_What this task involves_
When you reach the line that contains "(s.sf f v).irq = s.irq := rfl" in the data below, start reproducing lines exactly, and stop after the line that contains "(s.sf f v).arb = s.arb := rfl".

_Given records_
-- ==== Sys2Proof/Laws/State.lean ====
section
/-! SUPPORT. What each basic update of the state leaves alone, part by part, and what a register and a field read after a write. -/
namespace Sys2Proof.Machine

/-! ### setReg -/

@[simp] theorem State.setReg_mem (s : State) (off v : Nat) : (s.setReg off v).mem = s.mem := rfl
@[simp] theorem State.setReg_host (s : State) (off v : Nat) : (s.setReg off v).host = s.host := rfl
@[simp] theorem State.setReg_ecc (s : State) (off v : Nat) : (s.setReg off v).ecc = s.ecc := rfl
@[simp] theorem State.setReg_hiCap (s : State) (off v : Nat) : (s.setReg off v).hiCap = s.hiCap := rfl
@[simp] theorem State.setReg_tick (s : State) (off v : Nat) : (s.setReg off v).tick = s.tick := rfl
@[simp] theorem State.setReg_free (s : State) (off v : Nat) : (s.setReg off v).free = s.free := rfl
@[simp] theorem State.setReg_outbox (s : State) (off v : Nat) : (s.setReg off v).outbox = s.outbox := rfl
@[simp] theorem State.setReg_fcu (s : State) (off v : Nat) : (s.setReg off v).fcu = s.fcu := rfl
@[simp] theorem State.setReg_evr (s : State) (off v : Nat) : (s.setReg off v).evr = s.evr := rfl
@[simp] theorem State.setReg_tbu (s : State) (off v : Nat) : (s.setReg off v).tbu = s.tbu := rfl
@[simp] theorem State.setReg_qm (s : State) (off v : Nat) : (s.setReg off v).qm = s.qm := rfl
@[simp] theorem State.setReg_irq (s : State) (off v : Nat) : (s.setReg off v).irq = s.irq := rfl
@[simp] theorem State.setReg_pwr (s : State) (off v : Nat) : (s.setReg off v).pwr = s.pwr := rfl
@[simp] theorem State.setReg_gctl (s : State) (off v : Nat) : (s.setReg off v).gctl = s.gctl := rfl
@[simp] theorem State.setReg_sec (s : State) (off v : Nat) : (s.setReg off v).sec = s.sec := rfl
@[simp] theorem State.setReg_brn (s : State) (off v : Nat) : (s.setReg off v).brn = s.brn := rfl
@[simp] theorem State.setReg_arb (s : State) (off v : Nat) : (s.setReg off v).arb = s.arb := rfl
@[simp] theorem State.setReg_eth (s : State) (off v : Nat) : (s.setReg off v).eth = s.eth := rfl
@[simp] theorem State.setReg_yrd (s : State) (off v : Nat) : (s.setReg off v).yrd = s.yrd := rfl
@[simp] theorem State.setReg_sch (s : State) (off v : Nat) : (s.setReg off v).sch = s.sch := rfl
@[simp] theorem State.setReg_lft (s : State) (off v : Nat) : (s.setReg off v).lft = s.lft := rfl
@[simp] theorem State.setReg_red (s : State) (off v : Nat) : (s.setReg off v).red = s.red := rfl
@[simp] theorem State.setReg_vox (s : State) (off v : Nat) : (s.setReg off v).vox = s.vox := rfl
@[simp] theorem State.setReg_ztt (s : State) (off v : Nat) : (s.setReg off v).ztt = s.ztt := rfl
@[simp] theorem State.setReg_sax (s : State) (off v : Nat) : (s.setReg off v).sax = s.sax := rfl
@[simp] theorem State.setReg_pending (s : State) (off v : Nat) : (s.setReg off v).pending = s.pending := rfl

/-! ### sf -/

@[simp] theorem State.sf_mem (s : State) (f : Fld) (v : Nat) : (s.sf f v).mem = s.mem := rfl
@[simp] theorem State.sf_host (s : State) (f : Fld) (v : Nat) : (s.sf f v).host = s.host := rfl
@[simp] theorem State.sf_ecc (s : State) (f : Fld) (v : Nat) : (s.sf f v).ecc = s.ecc := rfl
@[simp] theorem State.sf_hiCap (s : State) (f : Fld) (v : Nat) : (s.sf f v).hiCap = s.hiCap := rfl
@[simp] theorem State.sf_tick (s : State) (f : Fld) (v : Nat) : (s.sf f v).tick = s.tick := rfl
@[simp] theorem State.sf_free (s : State) (f : Fld) (v : Nat) : (s.sf f v).free = s.free := rfl
@[simp] theorem State.sf_outbox (s : State) (f : Fld) (v : Nat) : (s.sf f v).outbox = s.outbox := rfl
@[simp] theorem State.sf_fcu (s : State) (f : Fld) (v : Nat) : (s.sf f v).fcu = s.fcu := rfl
@[simp] theorem State.sf_evr (s : State) (f : Fld) (v : Nat) : (s.sf f v).evr = s.evr := rfl
@[simp] theorem State.sf_tbu (s : State) (f : Fld) (v : Nat) : (s.sf f v).tbu = s.tbu := rfl
@[simp] theorem State.sf_qm (s : State) (f : Fld) (v : Nat) : (s.sf f v).qm = s.qm := rfl
@[simp] theorem State.sf_irq (s : State) (f : Fld) (v : Nat) : (s.sf f v).irq = s.irq := rfl
@[simp] theorem State.sf_pwr (s : State) (f : Fld) (v : Nat) : (s.sf f v).pwr = s.pwr := rfl
@[simp] theorem State.sf_gctl (s : State) (f : Fld) (v : Nat) : (s.sf f v).gctl = s.gctl := rfl
@[simp] theorem State.sf_sec (s : State) (f : Fld) (v : Nat) : (s.sf f v).sec = s.sec := rfl
@[simp] theorem State.sf_brn (s : State) (f : Fld) (v : Nat) : (s.sf f v).brn = s.brn := rfl
@[simp] theorem State.sf_arb (s : State) (f : Fld) (v : Nat) : (s.sf f v).arb = s.arb := rfl
@[simp] theorem State.sf_eth (s : State) (f : Fld) (v : Nat) : (s.sf f v).eth = s.eth := rfl
@[simp] theorem State.sf_yrd (s : State) (f : Fld) (v : Nat) : (s.sf f v).yrd = s.yrd := rfl
@[simp] theorem State.sf_sch (s : State) (f : Fld) (v : Nat) : (s.sf f v).sch = s.sch := rfl
@[simp] theorem State.sf_lft (s : State) (f : Fld) (v : Nat) : (s.sf f v).lft = s.lft := rfl
@[simp] theorem State.sf_red (s : State) (f : Fld) (v : Nat) : (s.sf f v).red = s.red := rfl
@[simp] theorem State.sf_vox (s : State) (f : Fld) (v : Nat) : (s.sf f v).vox = s.vox := rfl
@[simp] theorem State.sf_ztt (s : State) (f : Fld) (v : Nat) : (s.sf f v).ztt = s.ztt := rfl
@[simp] theorem State.sf_sax (s : State) (f : Fld) (v : Nat) : (s.sf f v).sax = s.sax := rfl
@[simp] theorem State.sf_pending (s : State) (f : Fld) (v : Nat) : (s.sf f v).pending = s.pending := rfl

/-! ### addf -/

@[simp] theorem State.addf_mem (s : State) (f : Fld) (n : Nat) : (s.addf f n).mem = s.mem := rfl
@[simp] theorem State.addf_host (s : State) (f : Fld) (n : Nat) : (s.addf f n).host = s.host := rfl
@[simp] theorem State.addf_ecc (s : State) (f : Fld) (n : Nat) : (s.addf f n).ecc = s.ecc := rfl
@[simp] theorem State.addf_hiCap (s : State) (f : Fld) (n : Nat) : (s.addf f n).hiCap = s.hiCap := rfl
@[simp] theorem State.addf_tick (s : State) (f : Fld) (n : Nat) : (s.addf f n).tick = s.tick := rfl
@[simp] theorem State.addf_free (s : State) (f : Fld) (n : Nat) : (s.addf f n).free = s.free := rfl
@[simp] theorem State.addf_outbox (s : State) (f : Fld) (n : Nat) : (s.addf f n).outbox = s.outbox := rfl
@[simp] theorem State.addf_fcu (s : State) (f : Fld) (n : Nat) : (s.addf f n).fcu = s.fcu := rfl
@[simp] theorem State.addf_evr (s : State) (f : Fld) (n : Nat) : (s.addf f n).evr = s.evr := rfl
@[simp] theorem State.addf_tbu (s : State) (f : Fld) (n : Nat) : (s.addf f n).tbu = s.tbu := rfl
@[simp] theorem State.addf_qm (s : State) (f : Fld) (n : Nat) : (s.addf f n).qm = s.qm := rfl
@[simp] theorem State.addf_irq (s : State) (f : Fld) (n : Nat) : (s.addf f n).irq = s.irq := rfl
@[simp] theorem State.addf_pwr (s : State) (f : Fld) (n : Nat) : (s.addf f n).pwr = s.pwr := rfl
@[simp] theorem State.addf_gctl (s : State) (f : Fld) (n : Nat) : (s.addf f n).gctl = s.gctl := rfl
@[simp] theorem State.addf_sec (s : State) (f : Fld) (n : Nat) : (s.addf f n).sec = s.sec := rfl
@[simp] theorem State.addf_brn (s : State) (f : Fld) (n : Nat) : (s.addf f n).brn = s.brn := rfl
@[simp] theorem State.addf_arb (s : State) (f : Fld) (n : Nat) : (s.addf f n).arb = s.arb := rfl
@[simp] theorem State.addf_eth (s : State) (f : Fld) (n : Nat) : (s.addf f n).eth = s.eth := rfl
@[simp] theorem State.addf_yrd (s : State) (f : Fld) (n : Nat) : (s.addf f n).yrd = s.yrd := rfl
@[simp] theorem State.addf_sch (s : State) (f : Fld) (n : Nat) : (s.addf f n).sch = s.sch := rfl
@[simp] theorem State.addf_lft (s : State) (f : Fld) (n : Nat) : (s.addf f n).lft = s.lft := rfl
@[simp] theorem State.addf_red (s : State) (f : Fld) (n : Nat) : (s.addf f n).red = s.red := rfl
@[simp] theorem State.addf_vox (s : State) (f : Fld) (n : Nat) : (s.addf f n).vox = s.vox := rfl
@[simp] theorem State.addf_ztt (s : State) (f : Fld) (n : Nat) : (s.addf f n).ztt = s.ztt := rfl
@[simp] theorem State.addf_sax (s : State) (f : Fld) (n : Nat) : (s.addf f n).sax = s.sax := rfl
@[simp] theorem State.addf_pending (s : State) (f : Fld) (n : Nat) : (s.addf f n).pending = s.pending := rfl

_Your solution_
@[simp] theorem State.sf_irq (s : State) (f : Fld) (v : Nat) : (s.sf f v).irq = s.irq := rfl
@[simp] theorem State.sf_pwr (s : State) (f : Fld) (v : Nat) : (s.sf f v).pwr = s.pwr := rfl
@[simp] theorem State.sf_gctl (s : State) (f : Fld) (v : Nat) : (s.sf f v).gctl = s.gctl := rfl
@[simp] theorem State.sf_sec (s : State) (f : Fld) (v : Nat) : (s.sf f v).sec = s.sec := rfl
@[simp] theorem State.sf_brn (s : State) (f : Fld) (v : Nat) : (s.sf f v).brn = s.brn := rfl
@[simp] theorem State.sf_arb (s : State) (f : Fld) (v : Nat) : (s.sf f v).arb = s.arb := rfl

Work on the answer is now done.